I asked myself if I was truly outraged — or just optimized.

Scroll. Like. Repost. Get outraged. But have you ever asked yourself if that outrage is really yours? Or if it was handed to you, pre-packaged, ready to go?

The article from Follow The Algorithm cracked something I thought was solid. It talks about Palestine, yes — but not the geopolitical one, rather the Palestine that floods our feeds: protests, carousels, drone footage with a sad piano soundtrack. A Palestine that’s become content. Symbol. Brand.

And while I scrolled, it hit me: It wasn’t the tragedy shaking me — it was the performance. And I was right there in it, part of a global emotional choreography dressed up as consciousness.

“Do you actually know why you care?”
“Is your anger a choice or a reflex?”
“Are you acting out of awareness or out of algorithm?”

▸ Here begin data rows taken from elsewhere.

-- ==== Sys2Proof/Machine/Pass.lean ====
section
/-! DEFINITION. The quad's arbiter and the completion of posted matrix operations: weight loads, the plane exchange,
passes with their sums, tags, births and status granule (R240 to R244, R249 to R255), the check regions of SHADOW
launches (R429), and the delivery of stream faults (R247). -/

namespace Sys2Proof.Machine

/-! ## Bytes of a team's stores -/

/-- n bytes of a store from an offset. -/
def storeBytes (t : Team) (k : Store) (off n : Nat) : List Byte :=
  (upTo n).map fun j => byteAt (storeWord t k ((off + j) / 4)).1.toNat ((off + j) % 4)

/-- The granule tags that a span of AB, WB or CB touches, in address order. -/
def spanTags (t : Team) (k : Store) (off n : Nat) : List Tag :=
  (upTo ((off + n - 1) / 64 + 1 - off / 64)).map fun j => granTag t k (off / 64 + j)

/-- Bytes with their tags put into AB, WB or CB from an offset. A granule takes Summarise over the tags of its written
bytes, followed by its old tag when the span covers it in part (R41). -/
def putSpan (t : Team) (k : Store) (off : Nat) (bs : List (Byte × Tag)) : Team :=
  let n := bs.length
  let words := (upTo ((off + n - 1) / 4 + 1 - off / 4)).map fun j => off / 4 + j
  let put := fun (w : Nat) =>
    (upTo 4).foldl (fun (v : Word) (b : Nat) =>
      if off ≤ 4 * w + b && 4 * w + b < off + n then
        putBytes v (BitVec.ofNat 32 ((bs.getD (4 * w + b - off) (0#8, 0#16)).1).toNat) b 1 else v)
      (storeWord t k w).1
  let u := if n = 0 then t else setStoreData t k (words.map fun w => (w, put w))
  let grans := if n = 0 then [] else (upTo ((off + n - 1) / 64 + 1 - off / 64)).map fun j => off / 64 + j
  grans.foldl (fun u g =>
    let mine := (bs.zipIdx.filter fun b => (off + b.2) / 64 = g).map fun b => b.1.2
    setGranTag u k g (summarise (if mine.length = 64 then mine else mine ++ [granTag t k g]))) u

/-- Zero bytes of one tag. -/
def zeroSpan (t : Team) (k : Store) (off n : Nat) (g : Tag) : Team := putSpan t k off (List.replicate n (0#8, g))

/-! ## Operand rows (R235, R237, R241, R243) -/

/-- A row of A or B as a pass takes it: exact element values, a scale exponent per block, the element codes, the row
tag, whether a NaN or an infinity counts, and the NaN elements and NaN blocks taken as zero. -/
structure RowIn where
  vals : List FVal
  exps : List Int
  codes : List Nat
  tag : Tag
  nan : Bool
  inf : Bool
  nElem : Nat
  nBlock : Nat
  deriving DecidableEq, Repr

/-- The block format of an element code. -/
def elemFmt (k : Nat) : BFmt := match k with | 3 => .e4m3 | 4 => .e5m2 | 5 => .e2m1 | _ => .int8

/-- The value of an element code of a descriptor (R14, R21). -/
def elemVal (d : OpDesc) (c : Nat) : FVal :=
  match d.elem with
  | 1 => decodeFp .bf16 c
  | 2 => decodeFp .fp16 c
  | 6 => if d.blen = 0 then ofInt (signed 8 c) else decodeElem .int8 c
  | k => decodeElem (elemFmt k) c

/-- The element codes of 512 bytes. -/
def elemCodes (d : OpDesc) (bs : List Byte) : List Nat :=
  (upTo d.k).map fun j =>
    match elemBits d.elem with
    | 16 => (bs.getD (2 * j) 0#8).toNat + 256 * (bs.getD (2 * j + 1) 0#8).toNat
    | 4 => (bs.getD (j / 2) 0#8).toNat / (if j % 2 = 0 then 1 else 16) % 16
    | _ => (bs.getD j 0#8).toNat

/-- The offset and length of a row's scales in LS (R237). -/
def scaleSpan (d : OpDesc) (row : Nat) : Nat × Nat :=
  if d.pk || d.blen = 0 then (0, 0) else (d.saddr + row * (d.k / d.blen), d.k / d.blen)

/-- Whether a packed row is well formed, within OCAP and matches its CRC (R27, R28, R276). -/
def rowOk (t : Team) (k : Store) (tile : DWord) (d : OpDesc) (row : Nat) : Bool :=
  !d.pk ||
  (let bs := storeBytes t k (tileRow tile row) 576
   packetOk (elemFmt d.elem) bs && (bs.getD 568 0#8).toNat ≤ d.ocap)

/-- A row of an operand, its NaNs taken as zero where nz is set (R241). A packed row is expanded exactly (R28). -/
def operandRow (t : Team) (k : Store) (tile : DWord) (d : OpDesc) (nz : Bool) (row : Nat) : RowIn :=
  let off := tileRow tile row
  let bs := storeBytes t k off d.rowBytes
  let sp := scaleSpan d row
  let scales :=
    if d.pk then ((bs.drop 512).take (d.k / 32)).map fun b => b.toNat
    else (storeBytes t .ls sp.1 sp.2).map fun b => b.toNat
  let blen := if d.blen = 0 then d.k else d.blen
  let codes := elemCodes d bs
  let dead := fun (j : Nat) => scales.getD (j / blen) 0 = 0xFF && scales ≠ []
  let raw := codes.zipIdx.map fun c =>
    if d.pk then packetElem (elemFmt d.elem) bs c.2
    else if dead c.2 then defaultNaN else elemVal d c.1
  let vals := raw.zipIdx.map fun v => if nz && (dead v.2 || v.1.isNaN) then fzero else v.1
  let scaleTags := (upTo (if sp.2 = 0 then 0 else (sp.1 + sp.2 - 1) / 4 + 1 - sp.1 / 4)).map fun j =>
    (storeWord t .ls (sp.1 / 4 + j)).2
  { vals := vals
    exps := if d.pk then [] else scales.map fun (b : Nat) => if b = 0xFF then (0 : Int) else (b : Int) - 127
    codes := codes, tag := summarise (spanTags t k off d.rowBytes ++ scaleTags)
    nan := vals.any FVal.isNaN, inf := vals.any FVal.isInf
    nElem := if nz then (raw.zipIdx.filter fun v => !dead v.2 && v.1.isNaN).length else 0
    nBlock := if nz then (scales.filter fun b => b = 0xFF).length else 0 }

/-! ## One element of a pass (R25, R240, R244) -/

/-- The exact sum of the products of a group (R25). R25 leaves the sign of a group sum that is exactly zero open: it is +0 here,
whatever the signs of its products (log entry 31, DESIGN CHOICE). -/
def groupSum (ps : List FVal) : FVal :=
  if ps.any FVal.isNaN then firstNaN ps defaultNaN else ps.foldl (fadd .rne) fzero

/-- The scale exponent of a row at element k0. -/
def RowIn.expAt (r : RowIn) (blen k0 : Nat) : Int := if blen = 0 then 0 else r.exps.getD (k0 / blen) 0

/-- What an element comes to: its word, and its birth with the first k of its group. -/
structure ElemOut where
  word : Word
  cause : Option Nat
  k0 : Nat
  deriving DecidableEq, Repr

/-- A class that a value changes to: finite 0, infinite 1, NaN 2. -/
def classOf (v : FVal) : Nat := if v.isNaN then 2 else if v.isInf then 1 else 0

/-- What an element has come to before a group: its accumulator, the first k of the group in which it became special, and whether
it became infinite from finite inputs by overflow (R244). -/
structure Running where
  acc : FVal
  first : Option Nat := none
  spilled : Bool := false
  deriving DecidableEq, Repr

/-- The groups of an element taken in ascending k (R240). Where several of A, B and C are NaN, the rules do not say whose payload
the result keeps: here the accumulator's, then that of the product of lowest k, A before B (log entry 32, DESIGN CHOICE). -/
def passGroups (da db : OpDesc) (a b : RowIn) (gs : Nat) : List Nat → Running → Running
  | [], r => r
  | g :: rest, r =>
    let as := (a.vals.drop (g * gs)).take gs
    let bs := (b.vals.drop (g * gs)).take gs
    let sum := (groupSum (List.zipWith fmul as bs)).scale (a.expAt da.blen (g * gs) + b.expAt db.blen (g * gs))
    let v := decodeFp .fp32 (roundTo .fp32 .rne false (fadd .rne r.acc sum) 0).code
    let first := if r.first.isNone && classOf v ≠ 0 && classOf v ≠ classOf r.acc then some (g * gs) else r.first
    let spilled := v.isInf && r.acc.isFin && as.all FVal.isFin && bs.all FVal.isFin
    passGroups da db a b gs rest ⟨v, first, r.spilled || spilled⟩

/-- The value of an INT8 element. -/
def intOf (v : FVal) : Int := fixedAt 0 v

/-- Element (i, n) of a pass from its accumulator word (R240). -/
def passElem (da db : OpDesc) (a b : RowIn) (c : Word) : ElemOut :=
  if pairAcc da db = some 8 then
    let s := (List.zipWith (fun x y => intOf x * intOf y) a.vals b.vals).foldl (· + ·) 0
    ⟨c + BitVec.ofInt 32 s, none, 0⟩
  else
    let gs := if da.blen = 16 || db.blen = 16 then 16 else 32
    let cv := decodeFp .fp32 c.toNat
    let r := passGroups da db a b gs (upTo (da.k / gs)) ⟨cv, none, false⟩
    let w := BitVec.ofNat 32 (roundTo .fp32 .rne false r.acc 0).code
    let cause :=
      if r.acc.isNaN && !a.nan && !b.nan && !cv.isNaN then some 4
      else if r.spilled then some 5
      else none
    ⟨w, cause, r.first.getD 0⟩

/-- The tag that dominates an element's contributors (R243). -/
def dominant (ts : List Tag) : Option Tag :=
  if ts.contains poison then some poison
  else
    match ts.find? fun t => 0x8000 ≤ t.toNat && t.toNat ≤ 0xFEFF with
    | some t => some t
    | none => ts.find? fun t => 0xFF00 ≤ t.toNat

/-- A capture record of the engine (R244, R272). -/
def engineRecord (l : Launch) (t : Team) (site : Tag) (pc : DWord) (r : CapRec) : CapRec :=
  { r with
    lane := 0xFF, split := 0xFF, group := 0, team := t.ordinal, launch := l.id, code := l.code, pc := pc, site := site
    flags := r.flags + 16 }

/-- An element of a pass: its place, its rows, its accumulator word with the tag of its granule, and what it comes to. -/
structure PassCell where
  i : Nat
  n : Nat
  a : RowIn
  b : RowIn
  c : Word
  tagC : Tag
  out : ElemOut
  deriving DecidableEq, Repr

/-- The tag that decides before any birth (R243). -/
def PassCell.dominant (x : PassCell) : Option Tag := Sys2Proof.Machine.dominant [x.tagC, x.a.tag, x.b.tag]

/-- Row i of a pass over CB as it stands before the pass (R240). -/
def passRow (t : Team) (i : Nat) (da db : OpDesc) (tc : DWord) (rowC : Nat) (a : RowIn) (bs : List RowIn) : List PassCell :=
  let off := tileRow tc (rowC + i)
  bs.zipIdx.map fun b =>
    let c := BitVec.ofNat 32 (numOf (storeBytes t .cb (off + 4 * b.2) 4))
    ⟨i, b.2, a, b.1, c, granTag t .cb ((off + 4 * b.2) / 64), passElem da db a b.1 c⟩

/-- The one capture of a pass for a cause: that of its birth at the lowest row, then the lowest column (R244). -/
def passCapture (l : Launch) (t : Team) (site : Tag) (pc : DWord) (cells : List PassCell) (k : Nat)
    (acc : List (Nat × Tag) × State) : List (Nat × Tag) × State :=
  if !causeOn l k || !hasRing acc.2 l.ctx then acc
  else
    match cells.find? fun x => x.out.cause = some k && x.dominant.isNone with
    | none => acc
    | some x =>
      let r := capture acc.2 l.ctx (engineRecord l t site pc
        { cause := k, result := x.out.word, opa := BitVec.ofNat 32 (x.a.codes.getD x.out.k0 0)
          opb := BitVec.ofNat 32 (x.b.codes.getD x.out.k0 0), opc := x.c, taga := x.a.tag, tagb := x.b.tag, tagc := x.tagC
          flags := 7, w0 := BitVec.ofNat 32 (x.i + x.n * 65536), w1 := BitVec.ofNat 32 x.out.k0 })
      (acc.1 ++ [(k, r.1)], sideEffect r.2 t.tid)

/-- The tag of an element (R243), under the pass's capture tags. -/
def passTag (site : Tag) (tr : Nat) (caps : List (Nat × Tag)) (x : PassCell) : Tag :=
  let plain := match tr with | 1 => x.a.tag | 2 => x.b.tag | 3 => x.tagC | _ => site
  x.dominant.getD (((x.out.cause.bind fun k => caps.find? fun q => q.1 = k).map fun q => q.2).getD plain)

/-- A pass over C: its captures in ascending cause (R36, R244), then every row written (R240, R243). -/
def passWrite (s : State) (l : Launch) (t : Team) (site : Tag) (pc : DWord) (tr : Nat) (tc : DWord) (rowC : Nat)
    (rows : List (List PassCell)) : State :=
  let r := [4, 5].foldl (fun acc k => passCapture l t site pc (rows.flatMap fun r => r) k acc) ([], s)
  let bytes := fun (row : List PassCell) =>
    row.flatMap fun x => (bytesOf 4 x.out.word.toNat).map fun b => (b, passTag site tr r.1 x)
  updTeam r.2 t.tid fun u =>
    rows.zipIdx.foldl (fun u row => putSpan u .cb (tileRow tc (rowC + row.2)) (bytes row.1)) u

That’s when it clicks: the fight is real — but the way we live it is compromised.

We exist in a world where every emotion risks being UX-driven, optimized for engagement, tailor-made for reels and stories. Our political identities have become an extension of our online avatars. A temporary skin. A badge. A vibe.

We’re handed a role to perform outrage. But who wrote the script? How many of our stances are truly thought out, processed, fought for? And how many are just emotional shortcuts in a timeline?

This isn’t a criticism of the Palestinian cause — that would be way too easy. It’s a criticism of the automated way we adopt causes. More aesthetic than ethical. A ready-to-wear kind of activism.

In a world addicted to immediacy, slowing down to doubt is already a revolution. Even doubting yourself. Especially yourself.

Because if your mind is the battlefield, the algorithm has already launched the attack.

Here’s the link that shattered the mirror:
https://followthealgorithm.com/were-all-pro-palestine-but-who-decided-for-us/

I’m not saying “delete the post” or “don’t share anymore.”
I’m saying: slow down. Think. Ask yourself.
Real outrage starts within — not with a click.